Globe, which accounts for about 45 percent of Ayalas earnings, is expected to drive a surge in the conglomerates earnings this year on an anticipated boom in text messaging and voice calls around general elections on May 10.
"It might have contributed to Ayalas improvement in the fourth quarter but the full impact will be felt really this year," said Laura Dy-Liacco, stock analyst at ATR Kim Eng Securities. "The major driver in terms of growth is still Globe Telecom."
Ayala, which also owns number two lender Bank of the Philippine Islands and leading property firm Ayala Land Inc., is expected to report a fourth-quarter profit of P631-million, according to Reuters Research.
It suffered a P260-million loss in the final quarter of the previous year when it paid off debt and provided for losses at its Burger King franchise.
The 169-year-old group, which also has interests in car dealerships, information technology and electronics, is due to release its 2003 results on Tuesday.

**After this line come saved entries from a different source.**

-- ==== Sys2Proof/Machine/Irq.lean ====
section
/-!
DEFINITION. Machine/Irq.lean: the commands of the interrupt controller and the timers (13_interrupts.md, 14_timers.md).
-/
namespace Sys2Proof.Machine

/-! ### Interrupt controller -/

/-- A command on an input wz_irq_in[n], which the build must have (R6). -/
def onIrq (n : Fin 1024) (s : State) (f : State → State) : Host.Outcome State Fault Refusal :=
  if n.val < s.build.irqIn then .next (f s) else .fault .absentUnit

/-- A write of the register of group `g` at a base offset of the INTC registers (R412). -/
def intcGroupCommand (m : Master) (base : Nat) (g : Fin 40) (v : W32) (s : State) : State :=
  regCommand m (0x10_0000 + base + 4 * g.val) v s

/-- INTC_ROUTE_WRITE (R402). -/
def routeCommand (m : Master) (n : Fin 1280) (v : W32) (s : State) : State := regCommand m (0x10_1000 + 4 * n.val) v s

/-- A core as the master of an access, with its CSTAT.PL (R399). -/
def coreMaster (s : State) (c : CoreId) : Master := .core c (s.core c).pl

/-- INTC_CLAIM (R403, R404). -/
def claimCommand (c : CoreId) (v : W32) (s : State) : State := regCommand (coreMaster s c) 0x10_0C00 v s
/-- INTC_COMPLETE (R405, R406, R408). -/
def completeCommand (c : CoreId) (v : W32) (s : State) : State := regCommand (coreMaster s c) 0x10_0C04 v s

/-- HOLDOFF_END (R408): the group is in hold-off and the controller's clock runs. -/
def holdoffCommand (g : Fin 40) (s : State) : State := if s.intc.held[g.val] && fabRuns s then holdoffEnd g s else s

/-! ### Timers -/

/-- A command on timer channel `n`, which the build must have (R6). -/
def onChan (n : ChanId) (s : State) (f : State → State) : Host.Outcome State Fault Refusal :=
  if s.hasChan n then .next (f s) else .fault .absentUnit

/-- CHANNEL_TICK: a tick of the channel's source (R414, R416, R417). An input or a chained channel as source has its ticks with that
input or channel. -/
def channelTick (n : ChanId) (s : State) : State :=
  if !tmrRuns s (chanRegion n) || (s.chan n).src == 3 || (s.chan n).src == 4 then s else sourceTick 16 n s

/-- TMR_IN_RISE: the tick of a channel with SRC = 3, then the capture (R414, R424, R425). -/
def tmrInRise (n : ChanId) (s : State) : State :=
  if !tmrRuns s (chanRegion n) then s
  else captureRise n (if (s.chan n).src == 3 then sourceTick 16 n s else s)

/-- TMR_IN_FALL (R424, R425). -/
def tmrInFall (n : ChanId) (s : State) : State := if !tmrRuns s (chanRegion n) then s else captureFall n s

/-- A write of a register of channel `n` (R436). -/
def chanCommand (m : Master) (n : ChanId) (o : Nat) (v : W32) (s : State) : State :=
  regCommand m (0x20_0000 + n.val / 16 * 0x1_0000 + n.val % 16 * 0x100 + o) v s

/-- The _LO offset of a register with a holding word (R419, R436). -/
def holdOffset : HoldReg → Nat
  | .cnt => 0x20
  | .period => 0x30
  | .cmpa => 0x40
  | .cmpb => 0x50
  | .ratio => 0x80

/-- The _HI offset of a register with a pending value (R420, R436). -/
def pendOffset : PendReg → Nat
  | .period => 0x34
  | .cmpa => 0x44
  | .cmpb => 0x54

/-- HOLDING_WORD_WRITE (R419); `none` names the system counter's ratio. -/
def holdingCommand (m : Master) (n : Option ChanId) (r : HoldReg) (v : W32) (s : State) : Host.Outcome State Fault Refusal :=
  match n with
  | some n => onChan n s (chanCommand m n (holdOffset r) v)
  | none => .next (regCommand m 0x24_0008 v s)

/-- TMR_MKUP_RATIO_WRITE: the write of the _HI half, which commits (R432); `none` names the system counter's ratio. -/
def ratioCommand (m : Master) (n : Option ChanId) (v : W32) (s : State) : Host.Outcome State Fault Refusal :=
  match n with
  | some n => onChan n s (chanCommand m n 0x84 v)
  | none => .next (regCommand m 0x24_000C v s)

end Sys2Proof.Machine
end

In November, Ayala raised its holding in Globe to 40 percent from about 32 percent after Germanys Deutsche Telekom AG sold its stake to cut debt.
Globe trails PLDT
Ayalas investor relations chief Alfonso Reyes has said he expects the bigger stake in Globe to help group profits in the fourth quarter, a season usually reserved for making provisions for weak businesses.
Globe has a 40-percent share of the lucrative but little penetrated local mobile market, trailing the 57 percent held by the two cellular units of Philippine Long Distance Telephone Co.
For the full-year, analysts expected net profits to rise to P2.83 billion from P2.39 billion in 2002, and to soar to P4.48 billion this year, according to Reuters Research.
But forecasts vary widely. Liacco expects fourth-quarter net profits of P270 million and 2003 net income of P2.47 billion, while Gilbert Lopez, an analyst at ING Equities, expected 2003 profits of P3.37 billion.